GL: There were a couple. One, that I felt that the value of our product to the industry would be so great and that the revenue streams from customers paying for a product would be greater than what we could realize in lawsuits. There would be potential acquirers who would be interested in buying product revenue streams, but not that many who would be interested in buying a bunch of lawsuits. And partly this was due to my friendships in the industry; and partly that it might seem trollish to [file more lawsuits].

In the Verizon case, Verizon started the lawsuit by suing Cablevision, whom we indemnified. Since [Verizon] started it, we didn’t mind coming to our customer’s rescue and finishing it.

MCN: You were extremely patient with ActiveVideo. Was it a matter of holding on knowing that the company’s technology would end up playing a significant factor? Were there times that you had serious doubts about whether that would happen?

GL: To be frank, I always believed that it would be a sooner timeframe than it turned out to be. Things always seemed to drag out. One joke I frequently made is: The cable industry eventually does the right thing, after having exhausted all the other alternatives.

MCN: You’ve seen that first hand, I guess.

GL: Yes. To put a finer point on it, this goes back a long, long way. For example, when Time Warner Cable’s Full Service Network issued their RFQ/RFI circa 1994, they wanted to use ATM as the switching protocol. We said, “We don’t think ATM is really ready,” so we recommend this other protocol called TCP/IP. That was among the reasons why we were not picked for the FSN. ATM went nowhere, and TCP/IP is now the basis of most networks and the Internet.

We also said the DCT-5000 [GI’s thick-client set-top developed for Tele-Communications Inc.] was not going to function properly for the quoted price, and nobody believed us. It turned out that we were right and it never went anywhere.

In the case of OpenCable/OCAP and EBIF, we had to be careful with our criticism since the individuals who created those standards were the same people who were evaluating our technology at the MSOs. It turned out that biting our tongues did not do any good since those operators did not deploy our technology anyway.

It’s often said that “being too early is indistinguishable from being wrong.” Whether we were too early, or the customers were too late and tended to not act independently (i.e., follow the herd), could be debated. Somebody has to go first, and if nobody does, things can go untried for years — or even decades.

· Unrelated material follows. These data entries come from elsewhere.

-- ==== Sys2Proof/Laws/Tab.lean ====
section
/-!
SUPPORT. Laws/Tab.lean: the laws of sparse tables: what a read gives after a write, and that the strict order of the
keys is kept.
-/
namespace Sys2Proof.Tab
variable {α : Type}

@[simp] theorem find?_put_same (t : Tab α) (i : Nat) (v : α) : (t.put i v).find? i = some v := by
  induction t with
  | nil => simp [put, find?]
  | cons p r ih =>
    obtain ⟨k, w⟩ := p
    unfold put
    split
    · simp [find?]
    · split
      · simp [find?]
      · next h1 h2 => simp [find?, ih, Ne.symm h1]

theorem find?_put_other (t : Tab α) {i j : Nat} (v : α) (h : j ≠ i) : (t.put i v).find? j = t.find? j := by
  induction t with
  | nil => simp [put, find?, Ne.symm h]
  | cons p r ih =>
    obtain ⟨k, w⟩ := p
    unfold put
    split
    · next h1 => subst h1; simp [find?, Ne.symm h]
    · split
      · simp [find?, Ne.symm h]
      · simp [find?, ih]

theorem find?_put (t : Tab α) (i j : Nat) (v : α) : (t.put i v).find? j = if j = i then some v else t.find? j := by
  split
  · next h => subst h; simp
  · next h => exact find?_put_other t v h

@[simp] theorem find?_drop_same (t : Tab α) (i : Nat) : (t.drop i).find? i = none := by
  induction t with
  | nil => simp [drop, find?]
  | cons p r ih =>
    obtain ⟨k, w⟩ := p
    unfold drop
    split
    · exact ih
    · next h => simp [find?, h, ih]

theorem find?_drop_other (t : Tab α) {i j : Nat} (h : j ≠ i) : (t.drop i).find? j = t.find? j := by
  induction t with
  | nil => simp [drop, find?]
  | cons p r ih =>
    obtain ⟨k, w⟩ := p
    unfold drop
    split
    · next h1 => subst h1; simp [find?, Ne.symm h, ih]
    · simp [find?, ih]

@[simp] theorem get_put_same (d : α) (t : Tab α) (i : Nat) (v : α) : (t.put i v).get d i = v := by simp [get]

theorem get_put_other (d : α) (t : Tab α) {i j : Nat} (v : α) (h : j ≠ i) : (t.put i v).get d j = t.get d j := by
  simp [get, find?_put_other t v h]

theorem get_put (d : α) (t : Tab α) (i j : Nat) (v : α) : (t.put i v).get d j = if j = i then v else t.get d j := by
  unfold get
  rw [find?_put]
  split <;> rfl

@[simp] theorem get_drop_same (d : α) (t : Tab α) (i : Nat) : (t.drop i).get d i = d := by simp [get]

theorem get_drop_other (d : α) (t : Tab α) {i j : Nat} (h : j ≠ i) : (t.drop i).get d j = t.get d j := by
  simp [get, find?_drop_other t h]

@[simp] theorem get_nil (d : α) (i : Nat) : get d [] i = d := rfl

/-- Every key of the table is above `n`. -/
def above (n : Nat) (t : Tab α) : Bool := t.all (fun p => decide (n < p.1))

theorem rising_cons (k : Nat) (v : α) (r : Tab α) : rising ((k, v) :: r) = (above k r && rising r) := by
  induction r generalizing k v with
  | nil => simp [rising, above]
  | cons p q ih =>
    obtain ⟨b, w⟩ := p
    rw [rising, ih]
    rw [Bool.eq_iff_iff]
    simp only [above, Bool.and_eq_true, decide_eq_true_eq, List.all_cons, List.all_eq_true]
    constructor
    · rintro ⟨h1, h2, h3⟩
      exact ⟨⟨h1, fun x hx => lt_of_lt_of_lt' h1 (h2 x hx)⟩, h2, h3⟩
    · rintro ⟨⟨h1, -⟩, h2, h3⟩
      exact ⟨h1, h2, h3⟩
where
  lt_of_lt_of_lt' {a b c : Nat} (h : a < b) (h' : b < c) : a < c := Nat.lt_trans h h'

theorem above_put {n i : Nat} {t : Tab α} (v : α) (h : above n t = true) (hi : n < i) : above n (t.put i v) = true := by
  induction t with
  | nil => simp [put, above, hi]
  | cons p r ih =>
    obtain ⟨k, w⟩ := p
    simp only [above, List.all_cons, Bool.and_eq_true, decide_eq_true_eq] at h
    unfold put
    split
    · simp only [above, List.all_cons, Bool.and_eq_true, decide_eq_true_eq]; exact ⟨hi, h.2⟩
    · split
      · simp only [above, List.all_cons, Bool.and_eq_true, decide_eq_true_eq]; exact ⟨hi, h⟩
      · have := ih h.2
        simp only [above, List.all_cons, Bool.and_eq_true, decide_eq_true_eq]
        exact ⟨h.1, this⟩

theorem above_weaken {m n : Nat} {t : Tab α} (h : above n t = true) (hm : m ≤ n) : above m t = true := by
  simp only [above, List.all_eq_true, decide_eq_true_eq] at *
  exact fun x hx => Nat.lt_of_le_of_lt hm (h x hx)

theorem rising_put (t : Tab α) (i : Nat) (v : α) (h : rising t = true) : rising (t.put i v) = true := by
  induction t with
  | nil => simp [put, rising]
  | cons p r ih =>
    obtain ⟨k, w⟩ := p
    have h' := h
    rw [rising_cons, Bool.and_eq_true] at h'
    unfold put
    split
    · next e => subst e; rw [rising_cons, Bool.and_eq_true]; exact h'
    · split
      · next lt =>
        rw [rising_cons, Bool.and_eq_true]
        refine ⟨?_, h⟩
        simp only [above, List.all_cons, Bool.and_eq_true, decide_eq_true_eq]
        exact ⟨lt, above_weaken h'.1 (Nat.le_of_lt lt)⟩
      · next ne nlt =>
        rw [rising_cons, Bool.and_eq_true]
        exact ⟨above_put v h'.1 (by omega), ih h'.2⟩

theorem above_filter {n : Nat} {t : Tab α} (f : Nat × α → Bool) (h : above n t = true) : above n (t.filter f) = true := by
  simp only [above, List.all_eq_true, decide_eq_true_eq] at *
  exact fun x hx => h x (List.mem_filter.mp hx).1

theorem rising_filter (t : Tab α) (f : Nat × α → Bool) (h : rising t = true) : rising (t.filter f) = true := by
  induction t with
  | nil => rfl
  | cons p r ih =>
    obtain ⟨k, w⟩ := p
    rw [rising_cons, Bool.and_eq_true] at h
    simp only [List.filter_cons]
    split
    · rw [rising_cons, Bool.and_eq_true]; exact ⟨above_filter f h.1, ih h.2⟩
    · exact ih h.2

theorem drop_eq_filter (t : Tab α) (i : Nat) : t.drop i = t.filter (fun p => decide (i ≠ p.1)) := by
  induction t with
  | nil => rfl
  | cons p r ih =>
    obtain ⟨k, w⟩ := p
    unfold drop
    by_cases e : i = k
    · subst e; simpa using ih
    · simp [e, Ne.symm e, ih]

theorem rising_drop (t : Tab α) (i : Nat) (h : rising t = true) : rising (t.drop i) = true := by
  rw [drop_eq_filter]; exact rising_filter t _ h

end Sys2Proof.Tab
end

One bit of evidence that we weren’t too early was that in 1998 a cable operator [St. Joseph Cablevision] that was not part of the industry cabal — where they all talk to each other and decide what truth is — tried us. They deployed us, and over the four years that our product, and their service, was deployed there, they realized an average of $18 per month of ICTV-only revenues, which was actually a pretty healthy payback. [ICTV changed its name to ActiveVideo Networks in 2008.]

When you’re offering something radical, most people have a hard time doing something different than the rest of the industry. That is one of the things that’s so wonderful about Jim Blackley [executive vice president of engineering and information technology of Charter] and Tom Rutledge [Charter CEO]. They’re willing to look at whatever evidence with fresh eyes and don’t feel compelled to conform in all respects. They did that with us at Cablevision, and it turned out well for them, so they took it to the next level at Charter.

MCN: Now that you’ve got a deal to sell ActiveVideo, will we still see you in cable circles?

GL: I am planning to go to the INTX show. I’m not sure how much I’m going to invest in additional companies seeking to sell to the cable industry because consolidation has made it harder and harder for a new third-party vendor to build a business. But my jury is out on that.